The heartbeat of an agent
An agent does not work linearly. It works in a cycle: execute an action, look at the result, decide what comes next, repeat. That cycle does not stop at a fixed point, it stops when the agent itself decides the task is complete. That is the fundamental difference from a script that is worked through step by step.
In practice this means that a complex task runs through tens or even hundreds of cycles before it is finished. Each cycle is a decision point: what have I just seen, what do I do now?
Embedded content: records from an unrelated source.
-- ==== Sys2Proof/Laws/Walk.lean ====
section
/-! SUPPORT. What an audit probe that is settled comes to (R132, R134, R137), and what the walk after it
leaves as it is. -/

namespace Sys2Proof.Machine

/-- The two states agree on the slots, the bays, the ports and the engine of one bay. -/
structure BayStands (i : Slot) (s t : State) : Prop where
  slots : t.slots = s.slots
  bays : t.bays = s.bays
  ports : t.ports = s.ports
  engine : t.engine i = s.engine i

theorem BayStands.refl (i : Slot) (s : State) : BayStands i s s := ⟨rfl, rfl, rfl, rfl⟩

theorem BayStands.trans {i : Slot} {s t u : State} (a : BayStands i s t) (b : BayStands i t u) :
    BayStands i s u :=
  ⟨b.slots.trans a.slots, b.bays.trans a.bays, b.ports.trans a.ports, b.engine.trans a.engine⟩

theorem BayStands.outcome {i : Slot} {s t : State} (a : BayStands i s t) (j : Slot) :
    t.outcomeAtOnce j = s.outcomeAtOnce j := by
  unfold State.outcomeAtOnce State.bay State.slot
  rw [a.bays, a.slots]

/-- A change of one engine leaves the other bays as they are. -/
theorem BayStands.setEngine {i j : Slot} (h : i ≠ j) (s : State) (e : Engine) :
    BayStands i s (s.setEngine j e) :=
  ⟨rfl, rfl, rfl, by rw [State.setEngine_engine, if_neg h]⟩

/-- The arbiter of one bay leaves the other bays as they are. -/
theorem BayStands.arbiter {i j : Slot} (h : i ≠ j) (s : State) : BayStands i s (s.arbiter j) := by
  have probe : ∀ v : State, BayStands i v (v.serveProbe j) := by
    intro v
    unfold State.serveProbe
    dsimp only
    split
    · split
      · exact (BayStands.setEngine h v _).trans ⟨rfl, rfl, rfl, rfl⟩
      · exact .refl i v
    · exact .refl i v
  have waiting : ∀ v : State, BayStands i v (v.serveWaiting j) := by
    intro v
    unfold State.serveWaiting
    dsimp only
    split
    · exact (BayStands.setEngine h v _).trans ⟨rfl, rfl, rfl, rfl⟩
    · exact .refl i v
  exact (probe s).trans (waiting _)

theorem BayStands.requestProbe {i j : Slot} (h : i ≠ j) (s : State) :
    BayStands i s (s.requestProbe j) := by
  unfold State.requestProbe
  generalize hu : s.setEngine j _ = u
  have su : BayStands i s u := hu ▸ .setEngine h s _
  have uv : ∀ w, BayStands i u (u.setSweep w) := fun _ => ⟨rfl, rfl, rfl, rfl⟩
  exact (su.trans (uv _)).trans (.arbiter h _)

theorem BayStands.produce (i : Slot) (s : State) (w : SweepRun) (r : AuditResult) :
    BayStands i s (s.produce w r).1 ∧ (s.produce w r).1.sweep.probe = s.sweep.probe := by
  unfold State.produce
  dsimp only
  split <;> exact ⟨⟨rfl, rfl, rfl, rfl⟩, rfl⟩

theorem releaseProbe_off {s : State} (h : s.sweep.probe = none) : s.releaseProbe = s := by
  unfold State.releaseProbe
  rw [h]
  split <;> simp_all

/-- R132, R133: the walk leaves a bay that needs no probe as it is. -/
theorem BayStands.walkOn {i : Slot} : ∀ (k : Nat) (cur : Slot) (s : State), s.sweep.probe = none →
    s.outcomeAtOnce i ≠ none → BayStands i s (walkOn k cur s)
  | 0, _, s, _, _ => .refl i s
  | k + 1, cur, s, hp, ho => by
    unfold Machine.walkOn
    split
    · exact .refl i s
    · rename_i w _
      split
      · unfold endSweep
        split
        · rw [releaseProbe_off hp]
          exact ⟨rfl, rfl, rfl, rfl⟩
        · exact .refl i s
      · exact ⟨rfl, rfl, rfl, rfl⟩
      · rename_i next pass _
        dsimp only
        generalize hv : s.setSweep _ = v
        have sv : BayStands i s v := by rw [← hv]; exact ⟨rfl, rfl, rfl, rfl⟩
        have hvp : v.sweep.probe = none := by rw [← hv]; exact hp
        split
        · rename_i hn
          refine sv.trans (.requestProbe ?_ v)
          rintro rfl
          exact ho ((sv.outcome i).symm.trans hn)
        · rename_i o _
          have q := BayStands.produce i v { w with pass := pass } (v.auditResult next o none none)
          split
          · exact (sv.trans q.1).trans
              (.walkOn k next _ (q.2.trans hvp) (by rw [(sv.trans q.1).outcome]; exact ho))
          · exact sv.trans q.1

/-- R134: a probe settled at a bay that needs none leaves slots, bays, ports and that engine as they are. -/
theorem settleProbe_stands {i : Slot} (o : AuditOutcome) (fp : Option Fingerprint)
    (st : Option (BitVec 16)) {s : State} (h : s.outcomeAtOnce i ≠ none) :
    BayStands i s (settleProbe i o fp st s) := by
  unfold settleProbe settle
  dsimp only
  generalize hv : s.setSweep _ = v
  have sv : BayStands i s v := by rw [← hv]; exact ⟨rfl, rfl, rfl, rfl⟩
  have hvp : v.sweep.probe = none := by rw [← hv]; rfl
  split
  · exact sv
  · rename_i w _
    have q := BayStands.produce i v w (v.auditResult i o fp st)
    split
    · exact (sv.trans q.1).trans
        (.walkOn 33 i _ (q.2.trans hvp) (by rw [(sv.trans q.1).outcome]; exact h))
    · exact sv.trans q.1

/-- R132, R134, R137: a settled probe at the last slot of a sweep that is not CYCLIC ends it with DONE, at an
earlier slot of a STEPPED one it pauses it, and with the requester's queue full it stays in the holder. Nothing
but the sweep and the requester's queue changes. -/
theorem settleProbe_places {v : State} {i : Slot} {o : AuditOutcome} {fp : Option Fingerprint}
    {st : Option (BitVec 16)} {w : SweepRun}
    (hw : v.sweep.run = some w) (hb : w.budget = 0) (on : (v.notice w.requester).on = true)
    (mk : (v.notice w.requester).mask = 0) {r : AuditResult}
    (hr : r = v.auditResult i o fp st) {w' : SweepRun}
    (hw' : w' = { w with issued := satInc w.issued }) :
    ∀ t, settleProbe i o fp st v = t →
    ((v.notice w.requester).queue.length < 31 → w.last = i → w.mode ≠ .cyclic →
      t.sweep = { v.sweep with
        state := .idle, current := none, probe := none, holder := none, run := some w'
        table := putAt v.sweep.table i (some r), ended := some (.done, v.now) } ∧
      (t.notice w.requester).queue = (v.notice w.requester).queue ++
        [r.notice, { slot := none, tick := v.now, body := .auditEnded .done w'.issued w.pass }] ∧
      { t with sweep := v.sweep, notices := v.notices } = v ∧
      t.notice w.requester.partner = v.notice w.requester.partner) ∧
    ((v.notice w.requester).queue.length < 32 → w.last ≠ i → w.mode = .stepped →
      t.sweep = { v.sweep with
        state := .pausedStep, current := some (i + 1), probe := none, holder := none, run := some w'
        table := putAt v.sweep.table i (some r) } ∧
      (t.notice w.requester).queue = (v.notice w.requester).queue ++ [r.notice] ∧
      { t with sweep := v.sweep, notices := v.notices } = v ∧
      t.notice w.requester.partner = v.notice w.requester.partner) ∧
    (32 ≤ (v.notice w.requester).queue.length →
      t.sweep = { v.sweep with
        state := .pausedFull, probe := none, holder := some r, table := putAt v.sweep.table i (some r) } ∧
      (t.notice w.requester).queue = (v.notice w.requester).queue ∧
      { t with sweep := v.sweep, notices := v.notices } = v ∧
      t.notice w.requester.partner = v.notice w.requester.partner) := by
  rintro _ rfl
  have hrs : r.slot = i := by rw [hr]; rfl
  unfold settleProbe settle
  dsimp only
  rw [show (v.setSweep { v.sweep with probe := none }).auditResult i o fp st = r by rw [hr]; rfl]
  generalize hu : v.setSweep { v.sweep with probe := none } = u
  have usw : u.sweep = { v.sweep with probe := none } := by rw [← hu]; rfl
  rw [show u.sweep.run = some w by rw [usw]; exact hw]
  unfold State.produce
  dsimp only
  generalize hp : (u.tableResult r).markResult w.requester r = p
  have psw : p.sweep = { v.sweep with probe := none, table := putAt v.sweep.table i (some r) } := by
    rw [← hp, ← hrs]
    simp [State.tableResult, State.markResult, usw]
  have pn : p.notice w.requester = { v.notice w.requester with
      summary := (v.notice w.requester).summary ||| kindBit r.notice.body } := by
    rw [← hp]
    unfold State.markResult
    rw [State.setNotice_notice, if_pos rfl,
      show (u.tableResult r).notice w.requester = v.notice w.requester by rw [← hu]; rfl]
  have pt : p.now = v.now := by rw [← hp, ← hu]; rfl
  have pf : { p with sweep := v.sweep, notices := v.notices } = v := by rw [← hp, ← hu]; rfl
  have pp : p.notice w.requester.partner = v.notice w.requester.partner := by
    rw [← hp, ← hu]
    unfold State.markResult
    cases w.requester <;> rfl
  have place : (p.notice w.requester).hasPlace =
      decide ((v.notice w.requester).queue.length < 32) := by
    unfold NoticeQueue.hasPlace
    rw [pn]
    simp [on]
  by_cases hlen : (v.notice w.requester).queue.length < 32
  · simp only [if_pos (place.trans (decide_eq_true hlen)), if_true]
    generalize hz : p.placeResult w r = z
    have zsw : z.sweep = { v.sweep with
        probe := none, table := putAt v.sweep.table i (some r), holder := none, state := .probing
        run := some w' } := by
      rw [← hz, hw']
      unfold State.placeResult
      simp [psw]
    have zn : z.notice w.requester = { v.notice w.requester with
        queue := (v.notice w.requester).queue ++ [r.notice], attention := true
        summary := (v.notice w.requester).summary ||| kindBit r.notice.body } := by
      rw [← hz]
      unfold State.placeResult
      dsimp only
      change State.notice (p.setNotice _ _) _ = _
      rw [State.setNotice_notice, if_pos rfl, pn]
    have zt : z.now = v.now := by rw [← hz]; exact pt
    have zf : { z with sweep := v.sweep, notices := v.notices } = v := by rw [← hz]; exact pf
    have zp : z.notice w.requester.partner = v.notice w.requester.partner := by
      rw [← pp, ← hz]
      unfold State.placeResult
      cases w.requester <;> rfl
    have zr : z.sweep.run = some w' := by rw [zsw]
    refine ⟨fun hl hla hm => ?_, fun _ hla hm => ?_, fun h => absurd hlen (by omega)⟩
    · have ha : advanceOf w' i = .ends .done := by
        rw [hw']
        unfold advanceOf
        simp [hb, hla, hm]
      have he : walkOn 33 i z = (z.setSweep { z.sweep with
          state := .idle, current := none, probe := none, holder := none
          ended := some (.done, z.now) }).raise w.requester none (.auditEnded .done w'.issued w.pass) := by
        unfold Machine.walkOn
        rw [zr]
        dsimp only
        rw [ha]
        dsimp only
        unfold endSweep
        rw [zr]
        dsimp only
        rw [releaseProbe_off (by rw [zsw]), zr, hw']
      rw [he]
      refine ⟨?_, ?_, zf, ?_⟩
      · change (State.sweep (z.setSweep _)) = _
        rw [State.setSweep_sweep, zsw, zt]
        rfl
      · rw [raise_queue _ _ _ _ (by change (z.notice _).on = true; rw [zn]; exact on)
          (by change (z.notice _).mask = 0; rw [zn]; exact mk)
          (by change (z.notice _).queue.length < 32; rw [zn]; simp; omega)]
        change (z.notice _).queue ++ [{ slot := none, tick := z.now, body := _ }] = _
        rw [zn, zt]
        simp
      · rw [← zp]
        cases w.requester <;> rfl
    · have ha : advanceOf w' i = .pauses (i + 1) := by
        rw [hw']
        unfold advanceOf
        simp [hb, Ne.symm hla, hm]
      have he : walkOn 33 i z =
          z.setSweep { z.sweep with state := .pausedStep, current := some (i + 1) } := by
        unfold Machine.walkOn
        rw [zr]
        dsimp only
        rw [ha]
      rw [he]
      refine ⟨?_, ?_, zf, zp⟩
      · rw [State.setSweep_sweep, zsw]
      · change (z.notice _).queue = _
        rw [zn]
  · have full : ¬(p.notice w.requester).hasPlace = true := by
      rw [place]
      simpa using hlen
    simp only [if_neg full, Bool.false_eq_true, if_false]
    refine ⟨fun h => absurd h (by omega), fun h => absurd h (by omega), fun _ => ⟨?_, ?_, pf, pp⟩⟩
    · unfold State.holdResult
      simp [psw]
    · change (p.notice _).queue = _
      rw [pn]

end Sys2Proof.Machine
end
What struck me early on: when building the website, the developer agent worked blind at first. It wrote code but did not see the result. I noticed the layout was wrong and had to keep describing what was going wrong myself. After some research and working through a tutorial, I found the solution: install the Playwright MCP plugin and explicitly give the agent the tools to open a browser and take a screenshot. Once those tools were available, its way of working changed entirely. After each visual step it took a screenshot, examined the result and decided on the basis of what it saw whether it could continue. Like a designer who pulls a proof before approving a version.
That single insight taught me something broader: an agent is as autonomous as the tools you give it. No more, no less.
Breaking down large tasks without losing the overview
Giving a complex assignment to one agent all at once does not work. Not because the model cannot handle it, but because the main agent loses all its attention in the details. Every file read, every API call, every intermediate result piles up in its working memory.
The solution is subagents. The main agent breaks the task into parts and delegates each part to a subagent with its own clean context. That subagent executes its part, sometimes tens of steps deep, and returns only the final result. All the intermediate noise disappears. The main agent keeps oversight without needing to see every detail.
When building the Campaign Hub, the developer agent worked this way. Separate subagents for the database migration, the API layer and the webhook integration. Each with its own clearly defined task. The main agent received three answers, not three hundred intermediate steps.
This is how you instruct a good human employee too: give context, define the result, trust the process.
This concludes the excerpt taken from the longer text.